**Aim of the task:**
In the data below, the answer is the run of lines from the line containing "written out. -/" through the line containing "0xFB, 0xCF, 0] ++", both included; print it exactly and nothing else.
··· Provided material
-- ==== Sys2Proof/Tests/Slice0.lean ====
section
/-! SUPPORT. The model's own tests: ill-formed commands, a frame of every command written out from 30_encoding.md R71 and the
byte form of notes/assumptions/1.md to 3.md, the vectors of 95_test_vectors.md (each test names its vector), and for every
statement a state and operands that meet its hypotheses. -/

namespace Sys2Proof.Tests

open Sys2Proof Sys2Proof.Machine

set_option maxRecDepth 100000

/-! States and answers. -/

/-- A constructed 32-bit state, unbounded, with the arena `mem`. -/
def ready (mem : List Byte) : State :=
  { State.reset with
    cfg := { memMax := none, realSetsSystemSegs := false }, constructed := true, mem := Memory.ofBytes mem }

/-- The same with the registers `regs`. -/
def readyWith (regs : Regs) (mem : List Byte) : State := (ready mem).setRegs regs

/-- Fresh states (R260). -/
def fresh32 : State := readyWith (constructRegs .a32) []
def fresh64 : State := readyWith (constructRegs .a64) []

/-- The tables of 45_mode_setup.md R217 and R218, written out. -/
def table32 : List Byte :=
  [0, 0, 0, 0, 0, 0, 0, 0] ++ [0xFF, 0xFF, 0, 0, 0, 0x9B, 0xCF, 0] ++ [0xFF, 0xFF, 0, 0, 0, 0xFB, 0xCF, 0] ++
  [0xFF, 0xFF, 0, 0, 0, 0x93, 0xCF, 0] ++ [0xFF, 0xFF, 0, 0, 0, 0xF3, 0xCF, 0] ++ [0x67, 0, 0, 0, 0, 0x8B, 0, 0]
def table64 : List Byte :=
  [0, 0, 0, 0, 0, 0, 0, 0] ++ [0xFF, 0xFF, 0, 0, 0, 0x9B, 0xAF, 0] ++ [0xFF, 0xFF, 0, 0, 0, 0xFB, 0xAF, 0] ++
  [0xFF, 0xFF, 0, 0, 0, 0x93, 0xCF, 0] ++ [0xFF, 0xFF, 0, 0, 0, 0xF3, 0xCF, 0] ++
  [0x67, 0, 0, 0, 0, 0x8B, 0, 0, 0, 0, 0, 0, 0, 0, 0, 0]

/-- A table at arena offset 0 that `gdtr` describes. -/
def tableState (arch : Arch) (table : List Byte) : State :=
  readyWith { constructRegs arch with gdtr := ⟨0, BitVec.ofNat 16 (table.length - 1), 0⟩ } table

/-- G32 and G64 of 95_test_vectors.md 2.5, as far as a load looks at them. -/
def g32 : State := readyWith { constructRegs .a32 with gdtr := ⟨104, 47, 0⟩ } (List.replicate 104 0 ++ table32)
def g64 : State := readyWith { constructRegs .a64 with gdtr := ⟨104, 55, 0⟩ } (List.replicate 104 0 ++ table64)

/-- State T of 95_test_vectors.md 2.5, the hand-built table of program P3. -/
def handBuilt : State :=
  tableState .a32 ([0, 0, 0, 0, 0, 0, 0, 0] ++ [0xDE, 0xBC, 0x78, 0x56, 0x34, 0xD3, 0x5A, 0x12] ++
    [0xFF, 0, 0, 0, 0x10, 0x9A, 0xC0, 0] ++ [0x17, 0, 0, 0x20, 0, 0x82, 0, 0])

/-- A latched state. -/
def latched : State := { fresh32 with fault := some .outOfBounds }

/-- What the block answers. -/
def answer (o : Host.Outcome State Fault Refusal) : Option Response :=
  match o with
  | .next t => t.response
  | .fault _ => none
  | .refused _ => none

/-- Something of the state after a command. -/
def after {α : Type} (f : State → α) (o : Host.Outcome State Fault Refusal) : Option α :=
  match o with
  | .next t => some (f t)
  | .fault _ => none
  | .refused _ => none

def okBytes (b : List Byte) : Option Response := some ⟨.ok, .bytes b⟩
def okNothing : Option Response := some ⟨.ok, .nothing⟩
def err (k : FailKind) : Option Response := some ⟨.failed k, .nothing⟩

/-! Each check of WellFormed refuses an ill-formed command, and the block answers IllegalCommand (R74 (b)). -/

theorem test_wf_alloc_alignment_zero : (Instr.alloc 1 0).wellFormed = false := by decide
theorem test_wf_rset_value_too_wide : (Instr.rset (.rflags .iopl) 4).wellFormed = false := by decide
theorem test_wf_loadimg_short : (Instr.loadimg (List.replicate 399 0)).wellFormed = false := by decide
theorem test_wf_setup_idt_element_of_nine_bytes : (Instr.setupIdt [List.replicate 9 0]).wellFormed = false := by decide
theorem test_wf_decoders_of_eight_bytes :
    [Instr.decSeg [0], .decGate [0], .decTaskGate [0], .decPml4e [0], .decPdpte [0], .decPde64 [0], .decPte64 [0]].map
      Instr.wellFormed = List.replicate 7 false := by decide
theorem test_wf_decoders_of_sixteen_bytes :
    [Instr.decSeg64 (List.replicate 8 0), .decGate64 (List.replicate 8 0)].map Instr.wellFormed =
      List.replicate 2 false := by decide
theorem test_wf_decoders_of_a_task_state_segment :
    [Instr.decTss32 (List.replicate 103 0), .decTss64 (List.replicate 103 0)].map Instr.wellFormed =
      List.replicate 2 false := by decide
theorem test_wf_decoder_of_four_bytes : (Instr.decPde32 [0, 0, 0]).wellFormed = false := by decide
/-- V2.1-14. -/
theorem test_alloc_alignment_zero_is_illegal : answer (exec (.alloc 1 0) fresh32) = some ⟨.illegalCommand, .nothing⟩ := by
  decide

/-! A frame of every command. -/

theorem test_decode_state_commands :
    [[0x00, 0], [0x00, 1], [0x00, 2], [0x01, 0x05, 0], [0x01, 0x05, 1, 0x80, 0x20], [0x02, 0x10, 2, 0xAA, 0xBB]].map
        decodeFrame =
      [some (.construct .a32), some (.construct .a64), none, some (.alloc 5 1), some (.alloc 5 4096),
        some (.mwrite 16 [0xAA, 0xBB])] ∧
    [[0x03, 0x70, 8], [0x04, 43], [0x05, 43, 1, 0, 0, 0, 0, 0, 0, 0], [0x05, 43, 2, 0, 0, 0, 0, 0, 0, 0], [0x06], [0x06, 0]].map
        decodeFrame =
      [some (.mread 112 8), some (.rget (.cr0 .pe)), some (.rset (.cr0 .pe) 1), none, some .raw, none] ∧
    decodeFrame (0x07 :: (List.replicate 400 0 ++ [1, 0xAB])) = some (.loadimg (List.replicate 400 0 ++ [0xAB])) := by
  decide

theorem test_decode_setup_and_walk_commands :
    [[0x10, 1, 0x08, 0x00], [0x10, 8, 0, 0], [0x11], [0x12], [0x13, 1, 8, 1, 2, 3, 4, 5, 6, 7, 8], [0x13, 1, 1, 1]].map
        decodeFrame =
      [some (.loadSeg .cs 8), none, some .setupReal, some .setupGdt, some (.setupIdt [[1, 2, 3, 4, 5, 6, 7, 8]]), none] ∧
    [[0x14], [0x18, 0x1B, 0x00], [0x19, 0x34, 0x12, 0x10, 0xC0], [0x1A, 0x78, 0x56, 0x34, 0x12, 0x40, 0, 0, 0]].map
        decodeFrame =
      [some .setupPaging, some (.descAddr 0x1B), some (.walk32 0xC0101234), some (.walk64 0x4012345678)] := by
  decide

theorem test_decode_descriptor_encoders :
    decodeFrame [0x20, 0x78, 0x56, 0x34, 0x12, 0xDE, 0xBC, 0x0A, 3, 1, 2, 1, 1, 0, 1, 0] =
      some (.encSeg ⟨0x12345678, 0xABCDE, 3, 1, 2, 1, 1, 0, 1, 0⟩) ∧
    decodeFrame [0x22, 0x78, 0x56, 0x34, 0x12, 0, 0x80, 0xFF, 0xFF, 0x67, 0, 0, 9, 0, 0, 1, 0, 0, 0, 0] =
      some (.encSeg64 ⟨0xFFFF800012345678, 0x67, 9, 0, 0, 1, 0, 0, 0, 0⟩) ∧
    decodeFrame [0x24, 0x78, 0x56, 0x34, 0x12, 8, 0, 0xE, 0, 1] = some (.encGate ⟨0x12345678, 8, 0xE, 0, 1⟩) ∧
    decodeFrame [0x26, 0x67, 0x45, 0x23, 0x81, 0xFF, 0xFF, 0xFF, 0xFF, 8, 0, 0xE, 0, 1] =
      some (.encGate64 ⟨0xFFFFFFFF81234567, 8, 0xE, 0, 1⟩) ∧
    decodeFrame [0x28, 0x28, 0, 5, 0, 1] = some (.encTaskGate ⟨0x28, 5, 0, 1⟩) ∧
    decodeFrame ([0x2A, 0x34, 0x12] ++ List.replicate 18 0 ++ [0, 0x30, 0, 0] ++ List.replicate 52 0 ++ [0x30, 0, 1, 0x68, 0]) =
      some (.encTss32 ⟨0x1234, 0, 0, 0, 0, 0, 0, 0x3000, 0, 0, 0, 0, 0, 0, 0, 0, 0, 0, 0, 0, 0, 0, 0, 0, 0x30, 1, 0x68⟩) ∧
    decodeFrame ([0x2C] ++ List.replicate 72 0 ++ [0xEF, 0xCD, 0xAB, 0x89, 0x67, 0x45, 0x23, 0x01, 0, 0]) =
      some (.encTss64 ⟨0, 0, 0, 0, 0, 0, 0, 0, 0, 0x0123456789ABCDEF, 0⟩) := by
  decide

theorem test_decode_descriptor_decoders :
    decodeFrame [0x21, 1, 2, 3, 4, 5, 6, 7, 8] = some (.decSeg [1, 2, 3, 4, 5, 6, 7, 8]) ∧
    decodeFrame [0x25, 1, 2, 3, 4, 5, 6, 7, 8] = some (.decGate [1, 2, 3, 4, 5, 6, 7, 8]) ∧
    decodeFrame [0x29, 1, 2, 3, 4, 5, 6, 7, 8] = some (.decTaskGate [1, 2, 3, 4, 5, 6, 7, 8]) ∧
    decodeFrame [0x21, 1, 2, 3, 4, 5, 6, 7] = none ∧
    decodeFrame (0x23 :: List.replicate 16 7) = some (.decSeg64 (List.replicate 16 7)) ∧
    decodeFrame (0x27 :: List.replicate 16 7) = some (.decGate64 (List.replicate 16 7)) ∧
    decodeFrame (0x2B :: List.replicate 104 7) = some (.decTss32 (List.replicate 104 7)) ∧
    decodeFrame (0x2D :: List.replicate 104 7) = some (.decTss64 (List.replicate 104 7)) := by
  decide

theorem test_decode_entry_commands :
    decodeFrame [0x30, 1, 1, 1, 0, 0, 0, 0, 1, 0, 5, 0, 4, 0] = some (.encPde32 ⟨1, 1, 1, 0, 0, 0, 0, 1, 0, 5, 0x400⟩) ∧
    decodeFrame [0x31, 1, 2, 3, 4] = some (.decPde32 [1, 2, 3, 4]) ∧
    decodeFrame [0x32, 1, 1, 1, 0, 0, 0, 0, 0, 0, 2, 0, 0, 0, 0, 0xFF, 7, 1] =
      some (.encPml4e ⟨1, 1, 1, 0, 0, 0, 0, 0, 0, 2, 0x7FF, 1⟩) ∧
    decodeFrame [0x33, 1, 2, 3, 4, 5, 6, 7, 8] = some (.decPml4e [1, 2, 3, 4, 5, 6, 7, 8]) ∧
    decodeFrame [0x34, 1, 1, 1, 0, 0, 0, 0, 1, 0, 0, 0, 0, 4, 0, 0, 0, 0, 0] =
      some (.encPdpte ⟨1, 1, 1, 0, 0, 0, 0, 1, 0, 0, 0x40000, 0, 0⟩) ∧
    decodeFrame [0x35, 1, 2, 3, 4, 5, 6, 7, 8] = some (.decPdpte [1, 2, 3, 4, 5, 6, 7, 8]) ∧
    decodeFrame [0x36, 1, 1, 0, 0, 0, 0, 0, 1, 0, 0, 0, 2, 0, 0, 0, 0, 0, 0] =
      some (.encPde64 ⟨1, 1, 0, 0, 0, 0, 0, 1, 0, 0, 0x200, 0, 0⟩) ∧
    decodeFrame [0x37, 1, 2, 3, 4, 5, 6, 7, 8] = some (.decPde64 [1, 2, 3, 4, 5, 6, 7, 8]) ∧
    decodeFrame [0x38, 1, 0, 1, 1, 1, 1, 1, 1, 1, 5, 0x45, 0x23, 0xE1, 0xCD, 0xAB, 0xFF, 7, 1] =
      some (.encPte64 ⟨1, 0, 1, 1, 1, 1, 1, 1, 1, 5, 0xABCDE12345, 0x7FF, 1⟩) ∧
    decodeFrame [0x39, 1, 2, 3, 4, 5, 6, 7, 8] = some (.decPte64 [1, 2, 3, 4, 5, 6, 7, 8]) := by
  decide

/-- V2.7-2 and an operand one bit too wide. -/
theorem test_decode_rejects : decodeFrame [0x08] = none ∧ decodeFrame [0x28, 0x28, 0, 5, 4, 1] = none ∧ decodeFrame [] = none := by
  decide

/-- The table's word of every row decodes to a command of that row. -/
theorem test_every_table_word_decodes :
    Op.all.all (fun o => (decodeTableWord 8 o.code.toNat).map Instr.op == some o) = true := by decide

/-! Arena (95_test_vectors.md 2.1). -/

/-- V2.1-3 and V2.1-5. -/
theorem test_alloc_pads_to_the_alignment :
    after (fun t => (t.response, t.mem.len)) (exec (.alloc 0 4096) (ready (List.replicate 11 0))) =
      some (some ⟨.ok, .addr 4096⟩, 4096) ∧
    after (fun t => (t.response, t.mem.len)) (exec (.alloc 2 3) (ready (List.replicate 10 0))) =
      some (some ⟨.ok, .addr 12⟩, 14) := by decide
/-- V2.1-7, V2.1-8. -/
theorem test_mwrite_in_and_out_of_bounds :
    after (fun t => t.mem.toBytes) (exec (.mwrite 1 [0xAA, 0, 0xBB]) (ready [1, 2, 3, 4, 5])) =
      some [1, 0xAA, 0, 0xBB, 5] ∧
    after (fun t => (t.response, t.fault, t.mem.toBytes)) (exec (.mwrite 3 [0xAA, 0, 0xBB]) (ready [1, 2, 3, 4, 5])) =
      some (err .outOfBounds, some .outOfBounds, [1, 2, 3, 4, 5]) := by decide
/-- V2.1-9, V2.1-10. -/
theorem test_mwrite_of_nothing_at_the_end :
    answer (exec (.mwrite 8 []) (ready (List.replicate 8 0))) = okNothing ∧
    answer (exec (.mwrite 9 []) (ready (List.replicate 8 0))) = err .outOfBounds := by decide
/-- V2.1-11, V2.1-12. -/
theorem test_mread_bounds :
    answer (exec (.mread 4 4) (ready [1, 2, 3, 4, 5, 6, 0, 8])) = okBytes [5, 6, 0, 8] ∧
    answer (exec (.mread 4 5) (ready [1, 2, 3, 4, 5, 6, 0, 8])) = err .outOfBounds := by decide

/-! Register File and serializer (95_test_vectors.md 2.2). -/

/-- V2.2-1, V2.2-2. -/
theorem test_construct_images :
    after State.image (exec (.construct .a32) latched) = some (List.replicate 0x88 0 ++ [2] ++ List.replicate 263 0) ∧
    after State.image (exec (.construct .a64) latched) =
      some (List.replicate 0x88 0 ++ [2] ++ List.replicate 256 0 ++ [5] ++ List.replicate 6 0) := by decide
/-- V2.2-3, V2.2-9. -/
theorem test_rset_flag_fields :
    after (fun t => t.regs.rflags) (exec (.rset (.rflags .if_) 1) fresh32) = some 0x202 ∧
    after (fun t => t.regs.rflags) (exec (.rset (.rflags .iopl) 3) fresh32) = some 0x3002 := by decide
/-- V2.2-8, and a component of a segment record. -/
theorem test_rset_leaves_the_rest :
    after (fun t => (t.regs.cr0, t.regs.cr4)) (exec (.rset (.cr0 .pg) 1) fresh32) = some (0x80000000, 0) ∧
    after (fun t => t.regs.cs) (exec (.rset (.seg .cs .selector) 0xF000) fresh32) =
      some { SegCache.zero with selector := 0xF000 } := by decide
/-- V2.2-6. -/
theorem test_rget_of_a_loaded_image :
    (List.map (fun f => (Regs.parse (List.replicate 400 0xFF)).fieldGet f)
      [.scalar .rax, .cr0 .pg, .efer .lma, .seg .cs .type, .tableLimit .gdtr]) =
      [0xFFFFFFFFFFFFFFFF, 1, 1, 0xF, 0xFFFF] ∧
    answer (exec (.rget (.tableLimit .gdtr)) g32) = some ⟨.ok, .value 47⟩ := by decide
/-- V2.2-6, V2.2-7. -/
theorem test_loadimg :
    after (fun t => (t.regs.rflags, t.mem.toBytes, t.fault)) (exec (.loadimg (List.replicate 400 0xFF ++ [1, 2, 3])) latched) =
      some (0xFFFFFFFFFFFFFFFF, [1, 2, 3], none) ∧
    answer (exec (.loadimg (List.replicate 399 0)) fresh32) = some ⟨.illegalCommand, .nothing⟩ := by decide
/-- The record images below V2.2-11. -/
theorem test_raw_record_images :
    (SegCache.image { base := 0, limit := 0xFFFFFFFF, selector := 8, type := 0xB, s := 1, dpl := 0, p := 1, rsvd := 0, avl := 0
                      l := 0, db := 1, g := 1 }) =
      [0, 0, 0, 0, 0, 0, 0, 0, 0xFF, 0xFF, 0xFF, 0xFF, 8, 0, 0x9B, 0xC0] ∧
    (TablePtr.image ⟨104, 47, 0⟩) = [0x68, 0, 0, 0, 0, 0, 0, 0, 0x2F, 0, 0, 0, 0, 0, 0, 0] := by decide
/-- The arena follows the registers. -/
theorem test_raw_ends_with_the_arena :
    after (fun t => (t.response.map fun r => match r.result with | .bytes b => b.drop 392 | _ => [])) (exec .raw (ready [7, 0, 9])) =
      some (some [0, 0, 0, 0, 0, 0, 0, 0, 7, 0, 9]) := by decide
······
**Response:**
/-- The tables of 45_mode_setup.md R217 and R218, written out. -/
def table32 : List Byte :=
  [0, 0, 0, 0, 0, 0, 0, 0] ++ [0xFF, 0xFF, 0, 0, 0, 0x9B, 0xCF, 0] ++ [0xFF, 0xFF, 0, 0, 0, 0xFB, 0xCF, 0] ++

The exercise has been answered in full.